Special school students enduring conditions 'comparable to overseas orphanages'

Special school students enduring conditions 'comparable to overseas orphanages'

By Olivia Kelleher

A school for children with the dual diagnosis of autism and severe to profound intellectual disability is without adequate toilet space or ramps for wheelchairs, has leaky roofs and unreliable heating and is lacking physiotherapy/occupational therapy rooms and a sensory garden.

Parents and management at the St Gabriel's Special School in Bishopstown, Cork, have set up a Go Fund Me page, such is their frustration at the lack of action by the Department of Education and Skills.

43 children aged from four to 18 are taught onsite in a school which parents and teachers say has not received any major refurbishment since it opened 20 years ago.

Special school students enduring conditions 'comparable to overseas orphanages'

Earlier this week Fianna Fáil leader Micheál Martin raised the plight of the school with Taoiseach Leo Varadkar during Leader's Questions.

Mr Martin said he was shocked to hear that the so-called sensory room was a "windowless outbuilding."

He said: "The parents say they feel forgotten. These are children who should be our number one priority."

Sinead Desmond, Chair of St Gabriel's Parent's Association, says the principal and and teachers do everything in their power to assist the children who are all non-verbal.

However, they are let down by the primitive surroundings they find themselves in.

"Regardless of how bad the building is they love going to school every day. They love the staff. The principal is like a mom to those children. But this building is substandard.

"There are really complex serious medical needs for these children.

There are children experiencing seizures daily.

"We have a fantastic nurse onsite but her office is completely cramped. She doesn't even have a medical couch to put the children on. She doesn't even have a weighing scales to weigh kids."

Ms Desmond said the school is so badly equipped that if you saw it in a documentary about another country you would be shocked by the lack of action of the relevant authorities.

"This is happening in Cork. My son Max's wheelchair doesn't fit into the toilets in the school. So there is no toileting facilities for children in wheelchairs.

"It is fine when Max is seven and he is small and they can lift him on to a changing bed. But they have men there who are 17 and 18 years old and are six foot tall with complex medical needs.

"They are trying to maintain their dignity and they can't. "

Ms Desmond says it is also a health and safety issue as a lot of children onsite have compromised immune systems which leave them vulnerable to infection.

"The staff try everything they can but they shouldn't have to be thinking of those things. They should be able to go to work and do their job.

"It is such a tough job and staff go in with a smile on their face. But it is such a depressing building.

"You walk in to the sensory room and it has two or three beanbags. It is up against a cold stone wall. It has a disco light."

The heating at the school broke down recently and the children wore extra layers as they waited for an emergency grant to repair it.

Sinead says the principal gave parents her blessing to speak publicly about the issues because they are at the end of their tether following years of fruitless applications for funding.

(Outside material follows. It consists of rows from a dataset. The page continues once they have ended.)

/-- A volume comes to be, with its key (R253, R450). -/
def makeVol (n : Nat) (l : Live) (key : List Byte) (s : State) : State :=
  let c := l.c
  let mib := c.p1.toNat
  let f := if mib = 0 then (s, some true) else takeAbsorb mib c.partition.toNat s
  match f.2 with
  | none => fail n St.noResource 0 f.1
  | some false => waitOnPage n f.1
  | some true =>
    let v : Vol :=
      { part := c.partition.toFin, size := c.length.toNat, mode := BitVec.ofNat 2 c.p0.toNat, absorbMiB := mib,
        absorbPin := if mib = 0 then none else some c.partition.toFin, keySource := c.p0.getLsbD 2, keyId := s.sec.nextKey,
        keyLost := false, mem := [], plat := [], absorbNext := 1, watermark := 0, absorbed := [] }
    let s1 : State :=
      { f.1 with
        vols := Tbl.set c.object.toNat v f.1.vols
        sec := { f.1.sec with keys := Tbl.set s.sec.nextKey (c.object, key) f.1.sec.keys, nextKey := s.sec.nextKey + 1 } }
    succeed n 0 [] (addLog Lc.keyChanged (originWord c.origin) noUnit (ctxWord none (some c.partition.toNat)) [c.object.toNat] s1)

/-- VOL_CREATE with a key that the security core generates: a free value. -/
def volCreateStart (n : Nat) (s : State) : State :=
  match s.live? n with
  | none => s
  | some l => makeVol n l (leBytes 64 (Config.freeNat s.free)) { s with free := s.free + 1 }

/-- VOL_CREATE with a key supplied: its halves must differ (R450). -/
def volCreateLanded (n : Nat) (s : State) : State :=
  match s.live? n with
  | none => s
  | some l =>
    let k := sliceBytes l.data 0 64
    if k.take 32 = k.drop 32 then fail n St.badParam 0 s else makeVol n l k s

/-- Bytes of a volume as a read returns them: what the absorb buffer holds lies over the media (R254, R258). -/
def Vol.bytes (v : Vol) (off n : Nat) : List Byte :=
  Mem.readBytes (v.absorbed.foldl (fun m a => Mem.writeBytes a.off a.data m) v.mem) off n

/-- Units that a range of a volume touches. -/
def unitsOf (off len : Nat) : List Nat :=
  if len = 0 then [] else (List.range ((off + len - 1) / unitBytes - off / unitBytes + 1)).map fun i => off / unitBytes + i

/-- A unit's plat entry; 0 is ZERO. -/
def Vol.entry (v : Vol) (u : Nat) : Dword := Tbl.getD v.plat u 0

/-- A sector lies in the absorb buffer. -/
def Vol.inAbsorb (v : Vol) (sector : Nat) : Bool :=
  v.absorbed.any fun a => decide (a.off ≤ 4096 * sector ∧ 4096 * sector < a.off + a.data.length)

/-- A read of the range meets a LOST unit, or a lost key (R254, R455). -/
def Vol.unreadable (v : Vol) (off len : Nat) : Bool :=
  v.keyLost || (List.range ((len + 4095) / 4096)).any fun i =>
    decide (platState (v.entry ((off / 4096 + i) / 4)) = 2) && !v.inAbsorb (off / 4096 + i)
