/-- A completion doorbell: entries up to the index are consumed (R345, R346, R353). -/
def cqHead (n : Nat) (v : Word) (s : State) : State :=
  let q := s.queue n
  let i := v.toNat % 8192
  if !q.served then s
  else if q.cqSize ≤ i then stopQueue n 3 s
  else s.modQueue n fun x =>
    { x with cqHead := i, written := x.written.drop ((i + x.cqSize - x.cqHead) % x.cqSize) }

/-- CTLQ_CFG is written (R345): enable 1 serves the queue from index 0, enable 0 stops it; the depth moves only while
enabled, draining and error are 0; enable 1 is not taken up while the queue drains or stands stopped. -/
def writeCfg (n : Nat) (v : Word) (s : State) : State :=
  let q := s.queue n
  let depthBits : Word := 0x1FFE
  let cfg := if q.open' then v else (v &&& ~~~depthBits) ||| (q.cfg &&& depthBits)
  let rises := cfg.getLsbD 0 && !q.enable
  if rises && (q.draining || q.error) then s.modQueue n fun x => { x with cfg := cfg &&& ~~~(1#32) }
  else if rises then
    s.modQueue n fun x =>
      { x with cfg := cfg, sqHead := 0, tail := 0, cqHead := 0, cqTail := 0, phase := true, written := [], unsignalled := 0,
               cqDead := false }
  else
    s.modQueue n fun x =>
      let y : CtlQ := { x with cfg := cfg }
      if !y.enable && decide (y.outstanding = 0) then { y with error := false, cause := 0 } else y

/-- The queue's vector is signalled (R351). -/
def signalQueue (n : Nat) (s : State) : State :=
  signalVector (s.queue n).vector (s.modQueue n fun x => { x with unsignalled := 0 })

/-- An entry is written to the completion queue, and the vector signalled when enough have been (R350, R351). -/
def writeEntry (n : Nat) (e : CqEntry) (s : State) : State :=
  let q := s.queue n
  let wrap := decide (q.cqTail + 1 = q.cqSize)
  let s1 := s.modQueue n fun x =>
    { x with
      written := x.written ++ [{ e with sqHead := BitVec.ofNat 12 x.sqHead, phase := x.phase }],
      cqTail := if wrap then 0 else x.cqTail + 1, phase := if wrap then !x.phase else x.phase,
      firstAt := if x.unsignalled = 0 then s.sys.time else x.firstAt, unsignalled := x.unsignalled + 1 }
  if q.irqEn ∧ q.aggCount + 1 ≤ q.unsignalled + 1 then signalQueue n s1 else s1

/-- A queue that is being turned off and has nothing outstanding is at rest: draining and error clear (R345). -/
def restQueue (n : Nat) (s : State) : State :=
  s.modQueue n fun x => if !x.enable && decide (x.outstanding = 0) then { x with error := false, cause := 0 } else x

/-- COMPLETION_WRITE: the oldest finished command places its answer in its slot, in one update, and its completion entry
is written; where the completion queue can no longer be written the result is discarded (R353, R356). -/
def completionWrite (n : Nat) (s : State) : State :=
  let q := s.queue n
  match q.done with
  | [] => s
  | d :: rest =>
    if s.sys.d3hot ∨ s.sys.pcieUp = false then s
    else
      let slotIx := 64 * n + d.slot.toNat
      let used := d.slotEn && d.wasLive
      let s1 := s.modQueue n fun x =>
        { x with done := rest, outstanding := if d.wasLive then x.outstanding - 1 else x.outstanding }
      let s2 : State := if d.wasLive then { s1 with cmds := Tbl.erase d.seq s1.cmds } else s1
      if q.cqDead then
        restQueue n (if used then s2.modSlot slotIx fun x => { x with state := 0, status := 0 } else s2)
      else
        let data := d.data.take 4096
        let s3 := if used then s2.modSlot slotIx fun x =>
            { state := 2, status := d.status, length := data.length, tag := d.tag, opcode := d.opcode, seq := x.seq + 1,
              payload := data } else s2
        restQueue n (writeEntry n
          { sqHead := 0, phase := false, slot := d.slot, slotUsed := used, kind := 1, opcode := d.opcode, tag := d.tag,
            status := d.status, detail := d.detail, count := BitVec.ofNat 32 (if used then data.length else 0) } s3)
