/-- WATCHDOG: the unit has made no progress for its limit; the event is logged with its action and the action starts:
0 engine reset, 1 partition reset, 2 die manager restart, 3 module reset (R389). -/
def watchdog (u : HwUnit) (ns : Nat) (s : State) : State :=
  if ns < hangLimit u || !mayHang s u then s
  else
    match u with
    | .sequencer d =>
      let s1 := logUnit Lc.watchdog u [1] s
      (match ownerOf s d.val with
        | some p => partitionReset p Lc.watchdog s1
        | none => s1)
    | .dieManager _ =>
      if ns < 11000000 then logUnit Lc.watchdog u [2] s
      else startModuleReset 1 false false Lc.watchdog (logUnit Lc.watchdog u [3] s)
    | .mgmtCore => startModuleReset 1 false false Lc.watchdog (logUnit Lc.watchdog u [3] s)
    | _ => engineReset u true Lc.watchdog (logUnit Lc.watchdog u [0] s)

/-! ## Recovery commands (R406) -/

/-- Checks of RCV_RESET by level: p0 0 context, 1 engine, 2 partition, 3 module; p1 what is reset. -/
def rcvResetCheck (c : Capsule) (s : State) : Verdict :=
  match c.p0.toNat with
  | 0 => must (s.ctx? c.p1.toNat).isSome St.badParam
  | 1 => must ((unitOfWord c.p1).any isEngine) St.badParam
  | 2 => must (s.part? c.p1.toNat).isSome St.badParam
  | 3 => none
  | _ => some (St.badParam, 0)

/-- RCV_RESET is answered and the reset starts (R397 to R399, R406). -/
def rcvResetStart (n : Nat) (s : State) : State :=
  match s.live? n with
  | none => s
  | some l =>
    let s1 := succeed n 0 [] s
    match l.c.p0.toNat with
    | 0 => contextReset l.c.p1.toNat s1
    | 1 => (match unitOfWord l.c.p1 with
      | some u => engineReset u false Lc.engineReset s1
      | none => s1)
    | 2 => partitionReset l.c.p1.toNat Lc.partitionReset s1
    | _ => startModuleReset 3 (l.c.p2.getLsbD 0) false Lc.engineReset s1

/-- A reset's target as the report of RCV_QUERY writes it: level and target (log 22). -/
def targetWords : ResetTarget → Nat × Nat
  | .context c => (0, c.toNat)
  | .engine u => (1, (unitOf u).toNat)
  | .partition p => (2, p.val)
  | .whole => (3, 0)

/-- RCV_QUERY's record: four counts, resets under way with deadlines, suspects, HELD contexts, and per engine its
generation, stale counter and hangs charged (R406; layout: log 22). -/
def rcvRecord (s : State) : List Byte :=
  let rs := s.rcv.resets.filter fun r => decide (s.sys.time < r.deadline)
  let held := (s.ctxs.filter fun e => e.2.held).map Prod.fst
  let units := (s.rcv.gens.map Prod.fst ++ s.rcv.stale.map Prod.fst ++ s.rcv.hangs.map fun h => unitKey h.1).eraseDups
  leBytes 4 rs.length ++ leBytes 4 s.rcv.suspects.length ++ leBytes 4 held.length ++ leBytes 4 units.length ++
    (rs.flatMap fun r => leBytes 4 (targetWords r.target).1 ++ leBytes 4 (targetWords r.target).2 ++ leBytes 8 r.deadline) ++
    (s.rcv.suspects.flatMap fun x => leBytes 4 x.ctx.toNat ++ leBytes 4 (unitOf x.unit).toNat ++ leBytes 4 x.pos) ++
    (held.flatMap fun c => leBytes 4 c) ++
    (units.flatMap fun k => leBytes 4 (k % 65536) ++ leBytes 1 (Tbl.getD s.rcv.gens k 0).toNat ++
      leBytes 3 (s.rcv.hangs.filter fun h => decide (unitKey h.1 = k)).length ++ leBytes 4 (Tbl.getD s.rcv.stale k 0))

/-- RCV_QUERY (R406). -/
def rcvQueryStart (n : Nat) (s : State) : State :=
  match s.live? n with
  | none => s
  | some l => succeed n 0 (oneSegment (windowOf l.c (rcvRecord s))) s

/-- Checks of RCV_RELEASE: the context is in use, HELD, and its command has ended (R406). -/
def rcvReleaseCheck (c : Capsule) (s : State) : Verdict :=
  match s.ctx? c.p0.toNat with
  | none => some (St.badParam, 0)
  | some x =>
    firstBad
      [must (decide (x.part.val = c.partition.toNat)) St.notPermitted,
       must (x.held && !s.rcv.suspects.any (fun y => decide (y.ctx.toNat = c.p0.toNat)) &&
         !ctxBusy s (BitVec.ofNat 8 c.p0.toNat)) St.notPermitted]
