/-- PWR_SET_STATE's target and state: p0 a compute die 0 to 3 or 4 for the module, p1 0 RUN or ON, 1 GATE or OFF, 2 RETAIN
(log 22). -/
def pwrStateCheck (c : Capsule) (s : State) : Verdict :=
  let d := c.p0.toNat
  let v := c.p1.toNat
  if d = 4 then
    firstBad
      [must (decide (v ≤ 1)) St.badParam,
       must (!(s.sys.off && decide (v = 0)) || (match c.origin with
          | .mctp _ _ => true
          | .secure _ => true
          | _ => false)) St.notPermitted]
  else
    firstBad
      [must (decide (d < 4 ∧ v ≤ 2)) St.badParam,
       must (decide (v = 0) || dieIdle s d) St.notPermitted]

/-- A compute die is forced to a state; the change is logged (R430). -/
def forceDie (n : Nat) (c : Capsule) (s : State) : State :=
  let d := c.p0.toNat
  let s1 := if c.p1 = 0 then wakeDie d s
    else enterState d (if c.p1 = 1 then .gate else .retain) (s.modDie d fun x => { x with wakingAt := none })
  succeed n 0 [] (addLog Lc.policyChanged (originWord c.origin) (unitWord d 0 0) 0 [0x0672, c.p1.toNat] s1)

/-! ## Block enables (R418, R419) -/

/-- The unit behind a bit of DIE_BLOCK_EN or DIE_CHAN_EN. -/
def bitUnit (d : AllDieIx) (chan : Bool) (b : Nat) : Option HwUnit :=
  let cd := dieIx d.val
  let md : MediaIx := ⟨d.val % 2, Nat.mod_lt _ (by decide)⟩
  if d.val < 4 then
    if chan then none
    else if b < 16 then some (.cluster cd (clusterIx b))
    else if b < 20 then some (.vector cd (engIx (b - 16)))
    else if b < 24 then some (.mover cd (engIx (b - 20)))
    else if b < 32 then some (.futisCompute cd ⟨b % 8, Nat.mod_lt _ (by decide)⟩ false)
    else if b = 32 then some (.sequencer cd)
    else if b < 35 then some (.tierDma cd)
    else none
  else if d.val < 6 then
    if chan then some (.channel ⟨(64 * (d.val - 4) + b) % 128, Nat.mod_lt _ (by decide)⟩)
    else if b < 8 then some (.scan md ⟨b % 8, Nat.mod_lt _ (by decide)⟩)
    else if b < 12 then some (.futisMedia md (engIx (b - 8)))
    else none
  else if chan then none
  else if b < 12 then some (.link ⟨(12 * (d.val - 6) + b) % 24, Nat.mod_lt _ (by decide)⟩)
  else none

/-- Bits that the register of a die has (R418). -/
def blockBits (d : AllDieIx) (chan : Bool) : Nat :=
  if d.val < 4 then (if chan then 0 else 35) else if d.val < 6 then (if chan then 64 else 15) else if chan then 0 else 14

/-- A block holds a request, so that its enable is not cleared (R419). -/
def unitBusy (s : State) : HwUnit → Bool
  | .cluster d c => let k := (s.die d.val).cluster c.val; !k.flight.isEmpty || k.waiting.isSome
  | .vector d j => let e := (s.die d.val).engine j.val; !e.flight.isEmpty || e.chunk.isSome
  | .mover d k => !((s.die d.val).mover k.val).isEmpty
  | .sequencer d => (s.die d.val).stream.isSome
  | .tierDma d => decide (0 < migrationsOn s d.val)
  | .scan m e => s.scanHeld.any fun h => decide (h.1 = scanIndex m e)
  | .link l => !(s.link l.val).waiting.isEmpty
  | .channel ch => s.media.groups.any fun e =>
      decide (e.1 / 64 = ch.val / 64 ∧ e.1 % 4 = ch.val % 64 / 16) && e.2.supers.any fun x => x.2.erasing
  | _ => false
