/-! ## Clean shutdown (R425) -/

/-- Step D3: the dies are powered off with a clean mark (R425). -/
def shutdownEnds (s : State) : State :=
  let s1 := diesOff (allLinksDown downControl true s)
  logHw Lc.shutdownClean [] { s1 with sys := { s1.sys with off := true, offAsked := false, shutdownAt := none, cleanMark := true } }

/-- Step D1 of a shutdown has ended: every partition's admitted commands have ended, 10 ms after its fence. -/
def drained (s : State) : Bool :=
  (s.parts.all fun e => e.2.fencedAt.any fun t => decide (t + 10000000 ≤ s.sys.time)) &&
    !s.cmds.any fun e => e.2.open && (List.range 4).any fun p => partWork p e.2

/-- A shutdown goes on: D2 begins when the partitions are drained, and D3 when nothing absorbed is left to destage
(R425). -/
def shutdownGoesOn (s : State) : State :=
  if s.sys.offAsked then
    let s1 : State :=
      if s.sys.shutdownAt.isNone && drained s then { s with sys := { s.sys with shutdownAt := some s.sys.time } } else s
    if s1.sys.shutdownAt.isSome && s1.vols.all fun e => e.2.absorbed.isEmpty then shutdownEnds s1 else s1
  else s

/-- SHUTDOWN_DRAIN_TIMEOUT: D2 has not ended 60 s after D1; staging is flushed and no clean mark is written (R425). -/
def shutdownTimeout (s : State) : State :=
  match s.sys.shutdownAt with
  | none => s
  | some t =>
    if t + 60000000000 ≤ s.sys.time then
      let s1 := diesOff (flushStaging s)
      { s1 with sys := { s1.sys with off := true, offAsked := false, shutdownAt := none, cleanMark := false } }
    else s

/-- PWR_SET_STATE: a die is forced to a state; the module is shut down, or leaves OFF with cast-on from step 2 (R425,
R430). -/
def pwrStateStart (n : Nat) (s : State) : State :=
  match s.live? n with
  | none => s
  | some l =>
    if l.c.p0.toNat < 4 then forceDie n l.c s
    else
      let s1 := succeed n 0 [] (addLog Lc.policyChanged (originWord l.c.origin) noUnit 0 [0x0672, 4, l.c.p1.toNat] s)
      if l.c.p1 = 1 then
        if s.sys.off || s.sys.offAsked then s1
        else
          let s2 : State := { s1 with sys := { s1.sys with offAsked := true } }
          foldOver (s2.parts.map Prod.fst) bindOff s2
      else if s.sys.off then
        { castFrom 2 s1 with sys := { (castFrom 2 s1).sys with dataOn := s.sys.main } }
      else s1

end Sys2Proof.Machine
end

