/-- SHD_IMPORT copies weights and states in from store space and makes its chunks whole again; SHD_EXPORT copies them out at
its step; SHD_STEP_STATUS answers S and 8 bytes a chunk; SHD_READ_WEIGHTS answers the published values when every chunk of
its range has completed exactly its step, ends with ST_EPOCH_RETIRED when one has gone past it, and otherwise waits. -/
def Obligations.ShardData : Prop :=
  ∀ (s : State) (c : Capsule) (h : Shard), s.shard? c.object.toNat = some h →
    let p := c.partition.toNat
    let at_ := c.p0.toNat + 4294967296 * c.p1.toNat
    let lo := c.offset.toNat
    let len := c.length.toNat
    (∀ a, accepted 0x0405 c s = true →
      readRange p (pagesOf at_ (4 * len * (1 + h.states))) c.context (s.entered 0x0405 c) = (a, .ok) →
      exec (.shdImport c) s =
        let ws (i : Nat) : List Word := bytesWords (storeRead (s.entered 0x0405 c) p (at_ + 4 * len * i) (4 * len)) len
        .next (settle (succeed s.nextCmd 0 [] ((chargeWait s.nextCmd a).modShard c.object.toNat fun y =>
          let y1 : Shard :=
            { y with
              w := putElems lo (ws 0) y.w
              s1 := if 1 ≤ y.states then putElems lo (throughFormat y.stateFmt (ws 1)) y.s1 else y.s1
              s2 := if y.states = 2 then putElems lo (throughFormat y.stateFmt (ws 2)) y.s2 else y.s2 }
          (chunksIn c).foldl
            (fun y k => y.modChunk k fun x => { x with damaged := false, lost := false, nonfinite := false }) y1)))) ∧
    (∀ a n, accepted 0x0406 c s = true → stepMeets h c c.p2.toNat = some true →
      let bs := wordsBytes (elemsAt h.w lo len) ++ (if 1 ≤ h.states then wordsBytes (elemsAt h.s1 lo len) else []) ++
        (if h.states = 2 then wordsBytes (elemsAt h.s2 lo len) else [])
      writeRange p at_ bs c.context (pagesOf at_ bs.length) 0 (s.entered 0x0406 c) = (a, n, .ok) →
      exec (.shdExport c) s =
        .next (settle (succeed s.nextCmd 0 [] (chargeWait s.nextCmd
          ((a.modLive s.nextCmd fun x => { x with sent := n }).modLive s.nextCmd fun x => { x with sent := 0 }))))) ∧
    (accepted 0x0412 c s = true →
      exec (.shdStepStatus c) s =
        let one (k : Nat) : List Byte :=
          let x := h.chunk k
          leBytes 4 x.n ++ leBytes 2 x.bits.length ++
            leBytes 2 ((if x.late then 1 else 0) + (if x.nonfinite then 2 else 0) + (if x.lost then 4 else 0))
        .next (settle (succeed s.nextCmd 0
          [(0, leBytes 8 h.step ++ (List.range len).flatMap fun i => one (lo + i))] (s.entered 0x0412 c)))) ∧
    (accepted 0x0420 c s = true →
      exec (.shdReadWeights c) s = .next (settle (match stepMeets h c c.p0.toNat with
        | some true => succeed s.nextCmd 0 [(0, formatBytes h.pubFmt (elemsAt h.w lo len))] (s.entered 0x0420 c)
        | some false => fail s.nextCmd 0x0600 0 (s.entered 0x0420 c)
        | none => (s.entered 0x0420 c).modLive s.nextCmd fun x => { x with phase := .ordered })))

/-- SHD_PUSH_GRAD waits for its data; a contribution that has landed while its step is open is added element by element to
its chunk's sum, is answered ST_OK, and starts the step when it is the last of the shard's contributors; one whose step is
closed meanwhile is refused with ST_EPOCH_RETIRED. SHD_CLOSE_STEP acts on every chunk that has completed the step before and
does not run: its step is abandoned, or started with the contributions present. A step whose deadline has passed without
every contributor is logged STEP_LATE once, with the missing indices, and the reads held for it end with ST_PENDING. An event
of a shard is over with any reply, or 10 ms after it left, logged CQ_EVENT_LOST. -/
def Obligations.ShardSteps : Prop :=
  (∀ (s : State) (c : Capsule),
    (accepted 0x0410 c s = true → c.dataLen ≠ 0 →
      exec (.shdPushGrad c) s = .next (settle (s.entered 0x0410 c))) ∧
    (∀ n l h, s.live? n = some l → s.shard? l.c.object.toNat = some h →
      landedOf 0x0410 n s =
        let k := l.c.offset.toNat / 262144
        let ch := h.chunk k
        let v := contribution (l.c.p2.toNat % 16) (h.elems k) l.data
        let place := if ch.place = .none then takePlace s h.die.val else ch.place
        let u := succeed n 0 [] ((s.modShard l.c.object.toNat fun x => x.modChunk k fun y =>
          { Chunk.accept l.c.p1.toNat place s.sys.time y with
            sum := if y.sum.isEmpty then v else List.zipWith (fun a b => (f32Add a b).1) y.sum v
            added := y.added ++ [l.c.p1.toNat] }).modLive n fun x => { x with applied := true })
        if l.c.p0.toNat ≠ ch.n + 1 ∨ ch.running.isSome then fail n 0x0600 0 s
        else if ch.added.contains l.c.p1.toNat then fail n 0x0103 0 s
        else match (u.shard? l.c.object.toNat).map fun x => (x.chunk k, x.contributors) with
        | some (y, m) => if y.added.length = m ∧ y.running.isNone = true then startStep l.c.object.toNat k m u else u
        | none => u) ∧
    (∀ h, accepted 0x0411 { c with p1 := 0 } s = true → s.shard? c.object.toNat = some h →
      exec (.shdCloseStepAbandon c) s =
        let b := s.entered 0x0411 { c with p1 := 0 }
        let ks := (List.range h.count).filter fun k =>
          decide ((h.chunk k).n + 1 = c.p0.toNat) && (h.chunk k).running.isNone
        .next (settle (succeed s.nextCmd 0 [] (raiseStep c.object.toNat h.step
          (foldOver ks (fun k acc => acc.modShard c.object.toNat fun y => y.modChunk k (Chunk.advance c.p0.toNat)) b))))) ∧
    (∀ h, accepted 0x0411 { c with p1 := 1 } s = true → s.shard? c.object.toNat = some h →
      exec (.shdCloseStepPartial c) s =
        let b := s.entered 0x0411 { c with p1 := 1 }
        let ks := (List.range h.count).filter fun k =>
          decide ((h.chunk k).n + 1 = c.p0.toNat) && (h.chunk k).running.isNone
        .next (settle (succeed s.nextCmd 0 [] (raiseStep c.object.toNat h.step
          (foldOver ks (fun k acc =>
            if 0 < (h.chunk k).added.length then startStep c.object.toNat k (h.chunk k).added.length acc
            else acc.modShard c.object.toNat fun y => y.modChunk k (Chunk.advance c.p0.toNat)) b)))))) ∧
  (∀ (s : State) (shard : Word) (h : Shard) (t : Nat), (s.tick t).shard? shard.toNat = some h →
    (∀ k t0, (h.chunk k).firstAt = some t0 → h.deadline ≠ 0 → t0 + 1000000 * h.deadline ≤ (s.tick t).sys.time →
      (h.chunk k).running = none → (h.chunk k).late = false →
      exec (.stepLate shard k t) s =
        let missing := (List.range h.contributors).filter fun i => !(h.chunk k).bits.contains i
        let u := raiseAttention shard.toNat k (addLog 0x0401 0x50000000 noUnit (ctxWord none (some h.part.val))
          ([k, (h.chunk k).n + 1] ++ missing.take 6)
          ((s.tick t).modShard shard.toNat fun y => y.modChunk k fun c => { c with late := true }))
        let held := ((s.tick t).cmds.filter fun e =>
          decide (e.2.op = 0x0420 ∧ e.2.c.object.toNat = shard.toNat ∧ (h.chunk k).n < e.2.c.p0.toNat ∧
            e.2.c.offset.toNat / 262144 ≤ k ∧ k ≤ (e.2.c.offset.toNat + e.2.c.length.toNat - 1) / 262144)).map Prod.fst
        .next (settle (foldOver held (fun m acc => fail m 0x0001 0 acc) u))) ∧
    (∀ code t0 node l, (if code = 1#16 then h.stepSent else h.attnSent) = some t0 → h.creator = .fabric node l →
      t0 + 10000000 ≤ (s.tick t).sys.time →
      exec (.shdEventTimeout shard code t) s =
        .next (eventOver shard.toNat code.toNat
          (addLog 0x0307 0x50000000 noUnit (ctxWord none (some h.part.val)) [node.toNat] (s.tick t)))) ∧
    (∀ code status, s.shard? shard.toNat = some h → (if code = 1#16 then h.stepSent else h.attnSent) ≠ none →
      exec (.shdEventReply shard code status) s = .next (eventOver shard.toNat code.toNat s)))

She said: "Our children only get one shot at childhood. Their childhood already has so many limitations and struggles that their school building really shouldn't be one of them.

"You go into a building that is substandard.

In Max's classroom you used to have to open the door and stand back and a gush of dirty water from the roof would fall down.

"They had buckets collecting water in the classroom. The children in the senior side have nothing."

Sinead says when the school was originally purchased in the 1990's it was never intended as a special needs school. She says it was never upgraded for the needs of children with severe disabilities with conditions resembling those seen in old-fashioned orphanages overseas.

In a video on the Go Fund Me Page principal Margaret Lordan says they cater for a "vulnerable cohort of children" and that the school is not "fit for purpose."

"They are functioning at a mental age of 18 months to two years. They are pre-speech. It is more urgent than ever that we get the environment right here for our children and that we get the conditions to to the highest standard possible."

St Gabriel’s Special School is located at Curraheen Estate in Bishopstown and is under the patronage of the Brothers of Charity Southern Services.

They aim to raise €200,00 on the Go Fund Me Page to pay for new equipment. The school has repeatedly applied to the Department of Education and Skills for funding for a new fit-for-purpose building.

A spokesman for the Department of Education said this government is committed to ensuring every child with special educational needs has the opportunity to fulfil their full potential.

He said that in 2018, almost €1.8bn will be invested in Special Education, nearly one fifth of the overall Education budget, and up 43% since 2011.

"The Department of Education and Skills is aware of the accommodation needs at St Gabriel’s and is committed to working with the school to address these needs.

"The Department expects to be in further contact with the school authority shortly."